No, this was Haqqani territory; the men around Sam in the truck were in charge here.
Finally they rolled up the North Waziristan road into the town of Aziz Khel, and pulled into a large gated compound. Sam was hauled from the truck as it stopped and then frog-walked into a building. Here his head covering was removed and he found himself in a dark hallway. He was led down the hall; he passed rooms full of women in burkas who did their best to stay in the shadows, and he passed long-bearded armed Haqqani network gunmen at the top of a stone staircase that led down into a basement level.
He stumbled more than once. The shrapnel wounds in his thighs and calves had caused muscle injuries that made walking uncoordinated as well as painful, and with the metal chains on his wrists he could not reach out to balance himself.
As he passed the locals here, he was somewhat surprised to see there was little interest in him from those around the compound.

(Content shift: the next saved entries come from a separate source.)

-- ==== Sys2Proof/Machine/CommandPort.lean ====
section
/-! DEFINITION. The command port: characters, frames, the input queue, the taking of a request and its answer (R165 to R176). -/

namespace Sys2Proof.Machine

/-! ### Characters and frames -/

/-- Deselection, discarding any frame under assembly (R165, R167). -/
def State.deselect (s : State) : State := { s with cmd := { s.cmd with selection := .deselected, assembly := [] } }

/-- A marked character received outside the initialization interval (R167). -/
def State.marked (s : State) (v : Byte) : State :=
  if s.cmd.unitAddress = some v.toNat then { s with cmd := { s.cmd with selection := .selectedOwn, assembly := [] } }
  else if v.toNat = 63 then { s with cmd := { s.cmd with selection := .selectedAll, assembly := [] } }
  else s.deselect

/-- A request joins the end of the input queue (R171). -/
def State.enqueue (s : State) (r : Request) : State :=
  { s with cmd := { s.cmd with inputQueue := s.cmd.inputQueue ++ [r] } }

/-- The request a complete frame carries: kind, then payload, less length and check (R168). -/
def frameRequest (frame : List Byte) (ak : AddressKind) : Request :=
  { kind := (frame[2]?).getD 0#8, payload := (frame.drop 3).take (field frame 0 2 - 1), ak := ak }

/-- The disposition of a complete frame: bad check, must-answer request broadcast, full queue, else it joins (R170). -/
def State.dispose (s : State) (frame : List Byte) (ak : AddressKind) : State :=
  let r := frameRequest frame ak
  if checkGood frame = false then s
  else if ak = .broadcast ∧ mustAnswer r.kind = true then s.post (.cmdBadCast r.kind none)
  else if Config.inputLimit ≤ s.cmd.inputQueue.length then s.post (.cmdOvr r.kind ak)
  else s.enqueue r

/-- The frame under assembly with one more byte: discarded at an inconsistent length, disposed of at its last byte, else kept
(R168). -/
def State.assemble (s : State) (frame : List Byte) (ak : AddressKind) : State :=
  if frame.length < 2 then { s with cmd := { s.cmd with assembly := frame } }
  else if lengthInconsistent (field frame 0 2) = true then s.deselect
  else if frame.length < field frame 0 2 + 4 then { s with cmd := { s.cmd with assembly := frame } }
  else s.deselect.dispose frame ak

/-- An unmarked character (R167); during the initialization interval it is discarded (R182). -/
def State.unmarked (s : State) (b : Byte) : State :=
  if s.cmd.initInterval then s
  else
    match s.cmd.selection with
    | .deselected => s
    | .selectedOwn => s.assemble (s.cmd.assembly ++ [b]) .addressed
    | .selectedAll => s.assemble (s.cmd.assembly ++ [b]) .broadcast

/-- A run of unmarked characters. -/
def State.unmarkedRun (s : State) (bs : List Byte) : State := bs.foldl State.unmarked s

/-! ### Taking and answering -/

/-- What the owner of a request gives back: the state it leaves, the result, the answer's payload, the notice of its own for a
refused broadcast (R175), and whether a full reset follows the answer (R179). -/
structure Reply where
  state : State
  result : Result
  payload : List Byte := []
  notice : Option NoticeBody := none
  thenReset : Bool := false
  deriving DecidableEq, Repr

/-- A refusal without payload changes nothing (4.11, R174). -/
def refuse (s : State) (r : Result) : Reply := { state := s, result := r }

/-- Taken, without payload. -/
def takenOk (s : State) : Reply := { state := s, result := .ok }

/-- Whether a request can be taken now: it is the oldest of the input queue, the uplink is QUIET and no initialization
interval runs (R172, R182). -/
def State.canTake (s : State) (r : Request) : Bool :=
  !s.cmd.initInterval && s.cmd.uplink == .quiet && s.cmd.inputQueue.head? == some r

/-- The input queue without its oldest request (R172). -/
def State.dequeue (s : State) : State := { s with cmd := { s.cmd with inputQueue := s.cmd.inputQueue.tail } }

/-- The answer of an addressed request enters SENDING (R174). -/
def State.send (s : State) (kind : Byte) (rep : Reply) : State :=
  { s with
    cmd := { s.cmd with
      uplink := .sending
        { address := s.cmd.unitAddress.getD 0, kind := kind, result := rep.result, payload := rep.payload } rep.thenReset } }

/-- The end of a taking: an addressed request is answered (R174); a refused broadcast is reported by a notice (R175). -/
def State.conclude (r : Request) (rep : Reply) : State :=
  match r.ak with
  | .addressed => rep.state.send r.kind rep
  | .broadcast =>
    if rep.result = .ok then rep.state
    else rep.state.post (rep.notice.getD (.cmdBadCast r.kind (some rep.result)))

/-- The taking of a request: the payload length is checked, then its owner acts on the state without the request (R173). A
request that cannot be taken now is not taken (R172; log entry 4). A BADLEN refusal carries no payload (R174, R195); that this holds
of NTMASK too is DEDUCED (unsafe, log entry 26). -/
def State.take (s : State) (r : Request) (owner : State → Reply) : State :=
  if s.canTake r then
    State.conclude r (if payloadSuits r.kind r.payload then owner s.dequeue else refuse s.dequeue .badLen)
  else s

/-- The taking of a request whose kind names no request: refused UNKNOWN (R173). -/
def State.takeUnknown (s : State) (r : Request) : State :=
  if s.canTake r && !knownKind r.kind then State.conclude r (refuse s.dequeue .unknown) else s

/-- The answer completion: the uplink becomes QUIET, and an addressed RSTFULL performs its full reset (R174, R179). -/
def State.answerEnd (s : State) : State :=
  match s.cmd.uplink with
  | .quiet => s
  | .sending _ true => s.fullReset
  | .sending _ false => { s with cmd := { s.cmd with uplink := .quiet } }

end Sys2Proof.Machine
end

Either this place got a lot of prisoners or they were just disciplined enough to not make a show of someone new in their midst.
Down in the basement he had his answer. He entered a room at the end of a stone hall, then passed a long row of small iron-bar-fronted cells on his left. Looking into the dim cages, he counted seven prisoners. One was Western, a young man who did not speak as Driscoll passed. Two more were Asian; they lay on rope cots and stared blankly back at him.
The rest of the prisoners were Afghans or Pakistanis. One of these men, a burly older man with a long gray beard, lay on the floor of his cell on his back. His eyes were half open and glassy. It was apparent even in the low light that his life would be leaving his body soon unless he received medical care.
Driscoll’s new home was the last cell on the left. It was dark and cold, but there was a rope cot that would keep him off the concrete floor, and the guards removed his chains. As the iron bars clanged shut behind him, he stepped over the waste bucket and eased his sore body onto the cot.
For a former Army Ranger accustomed to living an austere life, these digs weren’t the worst he’d ever seen. They were a damn sight better than where he’d just come from, and the fact that it looked like he might be here for a while, while it was certainly not his first choice, caused his spirits to improve markedly from where they had been a day before.
But more than anything involving his own predicament, Sam Driscoll thought about his mission. He just had to find some way to get the word back to The Campus that General Rehan was working with Haqqani network agents on something that he very much wanted to keep shrouded in secrecy.